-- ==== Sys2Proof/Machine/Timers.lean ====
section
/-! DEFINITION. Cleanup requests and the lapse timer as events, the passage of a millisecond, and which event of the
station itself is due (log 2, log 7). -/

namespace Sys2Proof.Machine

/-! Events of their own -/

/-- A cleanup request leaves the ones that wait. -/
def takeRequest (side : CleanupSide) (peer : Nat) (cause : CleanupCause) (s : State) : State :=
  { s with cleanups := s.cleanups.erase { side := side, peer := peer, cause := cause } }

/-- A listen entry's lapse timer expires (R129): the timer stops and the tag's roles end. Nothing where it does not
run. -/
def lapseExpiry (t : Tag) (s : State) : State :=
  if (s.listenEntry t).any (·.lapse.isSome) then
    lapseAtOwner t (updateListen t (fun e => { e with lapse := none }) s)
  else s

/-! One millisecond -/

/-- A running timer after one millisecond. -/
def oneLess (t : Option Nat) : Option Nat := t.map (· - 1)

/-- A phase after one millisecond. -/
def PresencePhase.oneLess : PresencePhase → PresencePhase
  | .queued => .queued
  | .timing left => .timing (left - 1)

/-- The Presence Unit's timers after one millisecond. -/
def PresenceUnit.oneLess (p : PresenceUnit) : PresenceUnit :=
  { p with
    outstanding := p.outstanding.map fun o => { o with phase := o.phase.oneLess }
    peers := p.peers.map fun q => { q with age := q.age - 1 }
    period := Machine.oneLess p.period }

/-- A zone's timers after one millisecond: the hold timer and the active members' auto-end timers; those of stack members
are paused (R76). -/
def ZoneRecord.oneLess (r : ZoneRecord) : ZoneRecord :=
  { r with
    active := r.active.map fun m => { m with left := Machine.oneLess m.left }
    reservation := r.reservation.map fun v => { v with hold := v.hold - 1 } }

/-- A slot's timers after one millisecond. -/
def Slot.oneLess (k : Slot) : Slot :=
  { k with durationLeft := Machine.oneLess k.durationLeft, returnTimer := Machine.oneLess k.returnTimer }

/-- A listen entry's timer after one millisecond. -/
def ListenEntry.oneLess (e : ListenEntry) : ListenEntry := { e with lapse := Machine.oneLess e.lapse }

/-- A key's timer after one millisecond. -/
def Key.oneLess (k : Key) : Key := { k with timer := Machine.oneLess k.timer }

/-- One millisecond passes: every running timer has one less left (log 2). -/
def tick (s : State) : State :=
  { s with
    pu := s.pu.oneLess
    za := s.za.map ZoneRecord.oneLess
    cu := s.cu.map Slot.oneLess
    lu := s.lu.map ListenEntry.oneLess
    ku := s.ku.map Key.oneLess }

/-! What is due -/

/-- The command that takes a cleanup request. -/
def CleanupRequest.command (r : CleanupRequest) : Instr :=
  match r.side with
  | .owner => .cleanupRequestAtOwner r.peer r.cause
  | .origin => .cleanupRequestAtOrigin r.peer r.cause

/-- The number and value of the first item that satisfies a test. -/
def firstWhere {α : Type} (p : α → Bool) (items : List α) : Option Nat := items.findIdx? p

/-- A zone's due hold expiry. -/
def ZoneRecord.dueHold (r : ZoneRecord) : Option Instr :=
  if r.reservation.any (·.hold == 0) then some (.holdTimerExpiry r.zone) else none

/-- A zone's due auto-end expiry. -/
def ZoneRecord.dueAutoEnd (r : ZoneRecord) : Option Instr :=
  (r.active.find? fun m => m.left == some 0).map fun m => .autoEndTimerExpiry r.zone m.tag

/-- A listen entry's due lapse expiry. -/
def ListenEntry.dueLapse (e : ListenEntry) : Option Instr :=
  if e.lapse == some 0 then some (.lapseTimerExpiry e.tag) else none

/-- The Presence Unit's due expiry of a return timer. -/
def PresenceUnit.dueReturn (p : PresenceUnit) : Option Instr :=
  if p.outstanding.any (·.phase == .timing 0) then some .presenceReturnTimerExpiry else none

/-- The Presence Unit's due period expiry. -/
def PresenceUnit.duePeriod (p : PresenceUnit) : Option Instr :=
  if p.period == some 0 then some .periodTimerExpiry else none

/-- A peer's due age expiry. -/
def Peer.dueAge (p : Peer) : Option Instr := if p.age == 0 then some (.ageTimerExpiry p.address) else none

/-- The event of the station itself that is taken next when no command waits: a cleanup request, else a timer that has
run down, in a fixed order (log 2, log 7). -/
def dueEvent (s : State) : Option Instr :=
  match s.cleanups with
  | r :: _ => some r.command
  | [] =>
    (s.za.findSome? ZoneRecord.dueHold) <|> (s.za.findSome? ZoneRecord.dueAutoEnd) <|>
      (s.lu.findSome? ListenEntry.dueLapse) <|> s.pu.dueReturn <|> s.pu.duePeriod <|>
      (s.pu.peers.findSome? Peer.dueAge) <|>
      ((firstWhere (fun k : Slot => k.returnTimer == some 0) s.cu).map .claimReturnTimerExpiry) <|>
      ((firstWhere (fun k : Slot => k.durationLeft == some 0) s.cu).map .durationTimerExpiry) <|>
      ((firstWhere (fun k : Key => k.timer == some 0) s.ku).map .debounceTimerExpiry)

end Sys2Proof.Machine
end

____________

> [Required work]:
Print all the entries above. Keep each one exact.

> [Finished task]:
-- ==== Sys2Proof/Machine/Timers.lean ====
section
/-! DEFINITION. Cleanup requests and the lapse timer as events, the passage of a millisecond, and which event of the
station itself is due (log 2, log 7). -/

namespace Sys2Proof.Machine

/-! Events of their own -/

/-- A cleanup request leaves the ones that wait. -/
def takeRequest (side : CleanupSide) (peer : Nat) (cause : CleanupCause) (s : State) : State :=
  { s with cleanups := s.cleanups.erase { side := side, peer := peer, cause := cause } }

/-- A listen entry's lapse timer expires (R129): the timer stops and the tag's roles end. Nothing where it does not
run. -/
def lapseExpiry (t : Tag) (s : State) : State :=
  if (s.listenEntry t).any (·.lapse.isSome) then
    lapseAtOwner t (updateListen t (fun e => { e with lapse := none }) s)
  else s

/-! One millisecond -/

/-- A running timer after one millisecond. -/
def oneLess (t : Option Nat) : Option Nat := t.map (· - 1)

/-- A phase after one millisecond. -/
def PresencePhase.oneLess : PresencePhase → PresencePhase
  | .queued => .queued
  | .timing left => .timing (left - 1)

/-- The Presence Unit's timers after one millisecond. -/
def PresenceUnit.oneLess (p : PresenceUnit) : PresenceUnit :=
  { p with
    outstanding := p.outstanding.map fun o => { o with phase := o.phase.oneLess }
    peers := p.peers.map fun q => { q with age := q.age - 1 }
    period := Machine.oneLess p.period }

/-- A zone's timers after one millisecond: the hold timer and the active members' auto-end timers; those of stack members
are paused (R76). -/
def ZoneRecord.oneLess (r : ZoneRecord) : ZoneRecord :=
  { r with
    active := r.active.map fun m => { m with left := Machine.oneLess m.left }
    reservation := r.reservation.map fun v => { v with hold := v.hold - 1 } }

/-- A slot's timers after one millisecond. -/
def Slot.oneLess (k : Slot) : Slot :=
  { k with durationLeft := Machine.oneLess k.durationLeft, returnTimer := Machine.oneLess k.returnTimer }

/-- A listen entry's timer after one millisecond. -/
def ListenEntry.oneLess (e : ListenEntry) : ListenEntry := { e with lapse := Machine.oneLess e.lapse }

/-- A key's timer after one millisecond. -/
def Key.oneLess (k : Key) : Key := { k with timer := Machine.oneLess k.timer }

/-- One millisecond passes: every running timer has one less left (log 2). -/
def tick (s : State) : State :=
  { s with
    pu := s.pu.oneLess
    za := s.za.map ZoneRecord.oneLess
    cu := s.cu.map Slot.oneLess
    lu := s.lu.map ListenEntry.oneLess
    ku := s.ku.map Key.oneLess }

/-! What is due -/

/-- The command that takes a cleanup request. -/
def CleanupRequest.command (r : CleanupRequest) : Instr :=
  match r.side with
  | .owner => .cleanupRequestAtOwner r.peer r.cause
  | .origin => .cleanupRequestAtOrigin r.peer r.cause

/-- The number and value of the first item that satisfies a test. -/
def firstWhere {α : Type} (p : α → Bool) (items : List α) : Option Nat := items.findIdx? p

/-- A zone's due hold expiry. -/
def ZoneRecord.dueHold (r : ZoneRecord) : Option Instr :=
  if r.reservation.any (·.hold == 0) then some (.holdTimerExpiry r.zone) else none

/-- A zone's due auto-end expiry. -/
def ZoneRecord.dueAutoEnd (r : ZoneRecord) : Option Instr :=
  (r.active.find? fun m => m.left == some 0).map fun m => .autoEndTimerExpiry r.zone m.tag

/-- A listen entry's due lapse expiry. -/
def ListenEntry.dueLapse (e : ListenEntry) : Option Instr :=
  if e.lapse == some 0 then some (.lapseTimerExpiry e.tag) else none

/-- The Presence Unit's due expiry of a return timer. -/
def PresenceUnit.dueReturn (p : PresenceUnit) : Option Instr :=
  if p.outstanding.any (·.phase == .timing 0) then some .presenceReturnTimerExpiry else none

/-- The Presence Unit's due period expiry. -/
def PresenceUnit.duePeriod (p : PresenceUnit) : Option Instr :=
  if p.period == some 0 then some .periodTimerExpiry else none

/-- A peer's due age expiry. -/
def Peer.dueAge (p : Peer) : Option Instr := if p.age == 0 then some (.ageTimerExpiry p.address) else none

/-- The event of the station itself that is taken next when no command waits: a cleanup request, else a timer that has
run down, in a fixed order (log 2, log 7). -/
def dueEvent (s : State) : Option Instr :=
  match s.cleanups with
  | r :: _ => some r.command
  | [] =>
    (s.za.findSome? ZoneRecord.dueHold) <|> (s.za.findSome? ZoneRecord.dueAutoEnd) <|>
      (s.lu.findSome? ListenEntry.dueLapse) <|> s.pu.dueReturn <|> s.pu.duePeriod <|>
      (s.pu.peers.findSome? Peer.dueAge) <|>
      ((firstWhere (fun k : Slot => k.returnTimer == some 0) s.cu).map .claimReturnTimerExpiry) <|>
      ((firstWhere (fun k : Slot => k.durationLeft == some 0) s.cu).map .durationTimerExpiry) <|>
      ((firstWhere (fun k : Key => k.timer == some 0) s.ku).map .debounceTimerExpiry)

end Sys2Proof.Machine
end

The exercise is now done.